During the last decade or so, the introduction of transparency initiatives in the form of mandatory price posting and the advent of vendor websites have led to the study of the effect of information disclosure mechanisms on market outcomes such as price levels and price dispersion; see, inter alia, Hong (2014), Jang (2015), Rossi and Chintagunta (2016) and Luco (2019). At the same time, a number of authors have started to use the number of daily visits to these websites as a proxy for consumer search, with the purpose of studying the factors that guide consumers to search for better prices, reversing, to some extent, the price dispersion-consumer search link studied in (almost all) the previous research.

In this paper, we examine the effect of price changes and price dispersion on consumer search in retail diesel markets in France. We take advantage of a piece of French legislation requiring that all stations that sell more than 500 m3 of fuel per year must report all fuel price changes to the Ministry of Economy, which are then made freely available to the public through a governmental website. The motivation behind the website is to provide motorists with accurate and up to date price information to help guide their purchase decisions. From theoretical models of price dispersion, the French government website serves as an information clearinghouse that fully informs consumers who visit the site. It means sequential search models are less likely to apply to this situation.Footnote 1 We use these data to obtain an accurate measure of market-level cross-sectional price dispersion and their changes from day to day. In addition, the main feature of this research is that for measuring consumer search we use novel data on daily consultation measures from this government-run site.

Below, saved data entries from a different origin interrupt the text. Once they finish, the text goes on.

-- ==== Sys2Proof/Laws/Slots.lean ====
section
/-! SUPPORT. The slots of a request: how many samples they emit, how a request splits, how an invariant of one slot is
one of all, and what one slot can do. -/

namespace Sys2Proof.Machine

section Runs

variable (slot : ChannelState → ChannelState × Sample)

@[simp] theorem runSlots_zero (r : ChannelState) : runSlots slot 0 r = (r, []) := rfl

theorem runSlots_succ (n : Nat) (r : ChannelState) :
    runSlots slot (n + 1) r =
      ((runSlots slot n (slot r).1).1, (slot r).2 :: (runSlots slot n (slot r).1).2) := rfl

@[simp] theorem runSlots_one (r : ChannelState) : runSlots slot 1 r = ((slot r).1, [(slot r).2]) := rfl

@[simp] theorem runSlots_length (n : Nat) (r : ChannelState) : (runSlots slot n r).2.length = n := by
  induction n generalizing r with
  | zero => rfl
  | succ n ih => simp [runSlots_succ, ih]

/-- `n + m` slots are `n` slots and then `m` from the record they leave. -/
theorem runSlots_add (n m : Nat) (r : ChannelState) :
    runSlots slot (n + m) r =
      ((runSlots slot m (runSlots slot n r).1).1,
        (runSlots slot n r).2 ++ (runSlots slot m (runSlots slot n r).1).2) := by
  induction n generalizing r with
  | zero => simp
  | succ n ih => rw [Nat.add_right_comm, runSlots_succ, ih]; simp [runSlots_succ]

/-- What every slot keeps, a request keeps. -/
theorem runSlots_keeps {P : ChannelState → Prop} (h : ∀ r, P r → P (slot r).1) (n : Nat) (r : ChannelState) (hr : P r) :
    P (runSlots slot n r).1 := by
  induction n generalizing r with
  | zero => exact hr
  | succ n ih => exact ih _ (h r hr)

/-- What holds of every sample a slot emits from a good record holds of every sample of a request. -/
theorem runSlots_samples {P : ChannelState → Prop} {Q : Sample → Prop} (h : ∀ r, P r → P (slot r).1)
    (hq : ∀ r, P r → Q (slot r).2) (n : Nat) (r : ChannelState) (hr : P r) :
    ∀ v ∈ (runSlots slot n r).2, Q v := by
  induction n generalizing r with
  | zero => simp
  | succ n ih =>
    intro v hv
    rw [runSlots_succ] at hv
    rcases List.mem_cons.mp hv with rfl | hv
    · exact hq r hr
    · exact ih _ (h r hr) v hv

/-- A record every slot leaves alone, with the same sample each time, gives that sample throughout. -/
theorem runSlots_fixed (v : Sample) (r : ChannelState) (h : slot r = (r, v)) (n : Nat) :
    runSlots slot n r = (r, List.replicate n v) := by
  induction n with
  | zero => rfl
  | succ n ih => rw [runSlots_succ, h, ih]; rfl

end Runs

section OneSlot

variable (cfg : Config) (wave : ChannelState → ChannelState × Sample) (r : ChannelState)

/-- R182, R223: an off channel emits silence and keeps its record. -/
theorem outputSlot_off (h : r.playing = false) : outputSlot cfg wave r = (r, silence cfg) := by
  simp [outputSlot, h]

theorem noteEnded_eq_true : noteEnded r = true ↔ r.sampleLength = 0 ∧ r.duration ≠ .indefinite := by
  simp [noteEnded]

/-- R183, R224: the slot after a finite note turns the channel off. -/
theorem outputSlot_ended (hp : r.playing = true) (h : noteEnded r = true) :
    outputSlot cfg wave r = (turnOff r, silence cfg) := by
  simp [outputSlot, hp, h]

/-- R195, R229: otherwise the slot is a waveform slot between the reload and the countdown. -/
theorem outputSlot_wave (hp : r.playing = true) (h : noteEnded r = false) :
    outputSlot cfg wave r = (countDown (wave (reloadLength cfg r)).1, (wave (reloadLength cfg r)).2) := by
  simp [outputSlot, hp, h]

@[simp] theorem phaseAdvance_periodCode (scale : Nat) : (phaseAdvance cfg scale r).periodCode = r.periodCode := rfl
@[simp] theorem reloadLength_periodCode : (reloadLength cfg r).periodCode = r.periodCode := rfl
@[simp] theorem countDown_periodCode : (countDown r).periodCode = r.periodCode := rfl

/-- The phase after the advance is below the period, or 0 (R185, R225). -/
theorem phaseAdvance_freqDist_cases (scale : Nat) :
    (cfg.sr * r.periodCode ≤ (r.freqDist + 1) * scale ∧ (phaseAdvance cfg scale r).freqDist = 0) ∨
    ((r.freqDist + 1) * scale < cfg.sr * r.periodCode ∧ (phaseAdvance cfg scale r).freqDist = r.freqDist + 1) := by
  by_cases h : cfg.sr * r.periodCode ≤ (r.freqDist + 1) * scale
  · exact .inl ⟨h, if_pos h⟩
  · exact .inr ⟨Nat.lt_of_not_le h, if_neg h⟩

/-- Everything one slot can do. -/
theorem outputSlot_cases :
    (r.playing = false ∧ outputSlot cfg wave r = (r, silence cfg)) ∨
    (r.playing = true ∧ noteEnded r = true ∧ outputSlot cfg wave r = (turnOff r, silence cfg)) ∨
    (r.playing = true ∧ noteEnded r = false ∧
      outputSlot cfg wave r = (countDown (wave (reloadLength cfg r)).1, (wave (reloadLength cfg r)).2)) := by
  cases hp : r.playing with
  | false => exact .inl ⟨rfl, outputSlot_off cfg wave r hp⟩
  | true =>
    cases h : noteEnded r with
    | true => exact .inr (.inl ⟨rfl, rfl, outputSlot_ended cfg wave r hp h⟩)
    | false => exact .inr (.inr ⟨rfl, rfl, outputSlot_wave cfg wave r hp h⟩)

/-- The whole request of an off channel is silence. -/
theorem runSlots_off (h : r.playing = false) (n : Nat) :
    runSlots (outputSlot cfg wave) n r = (r, List.replicate n (silence cfg)) :=
  runSlots_fixed _ _ _ (outputSlot_off cfg wave r h) n

end OneSlot

@[simp] theorem psg_sr : psg.sr = 44100 := rfl
@[simp] theorem psg_indefinite_samples : Duration.samples psg .indefinite = 220500 := rfl
@[simp] theorem silence_psg : silence psg = 0x8000#16 := rfl

end Sys2Proof.Machine
end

While Lewis and Marvel (2011), Byrne et al. (2015), Noel (2018) and Noel and Qiang (2019) have already used retail price data from websites, i.e. GasBuddy.com for the US and Canada, the prices in such websites are provided by voluntary observers, and so there is the possibility of sample selection bias; see e.g. Atkinson (2008). In contrast, the fact that French legislation mandates that stations must report their prices implies that geographical coverage is maximised, while sample selection biases, data inaccuracies and report delays are minimised. In this respect, we follow closely Byrne and de Roos (2017) inasmuch as we also have a measure of search intensity given by the number of unique daily visits to the website. Unlike Byrne and de Roos (2017), the distinctive aspect of our analysis is that we use for the first time a measure of time spent per search. As in all models of search (see e.g. Varian 1980, Stahl 1989, Yang and Ye 2008, Lewis and Marvel 2011), consumers make decisions on whether to search to become informed about prices or not to search and stay uninformed. In these models, informed consumers are those that observe the prices charged by all firms, and then purchase from the firm that offers the lowest price, while uninformed consumers shop randomly and only observe the price at which they purchase. A consumer’s decision to search depends on whether the expected benefit of searching outweighs individual search cost. Thus, the information disclosure policy enforced by the French government affects consumer search decisions by reducing the costs of obtaining accurate and reliable price information.

In this paper, we provide two consumer search intensity measures: the number of visitors to the respective website and the time spent there.Footnote 2 The availability of a free site where fuel prices are posted raises a number of questions of interest: How can the disclosure of daily prices affect consumer behaviour? What does the time spent on this government website tell us? Who is expected to spend more time searching the market? Answering these questions involves the consideration of first- and second-order effects. Indeed, one potential first-order effect is that the government website pushes some part of the mass of uninformed consumers to become informed, since it reduces search costs and implicitly increases search benefits. Then, assuming consumers behave rationally, as in Tappata (2009), one would expect that the number of daily visits to the website are positively associated with both price dispersion and price variability over time. However, increased search benefits occur in models that only deal with the consumer side. A firm would find it optimal to compete for the larger share of informed consumers with a low price. Hence, the mass in the price distribution would shift downwards, giving less dispersion. The benefits to searching would go down because a consumer is more likely to already observe a low-price firm at random; see e.g., Petrikaitė (2016) for a theoretical analysis of increased transparency and the pricing decision by firms.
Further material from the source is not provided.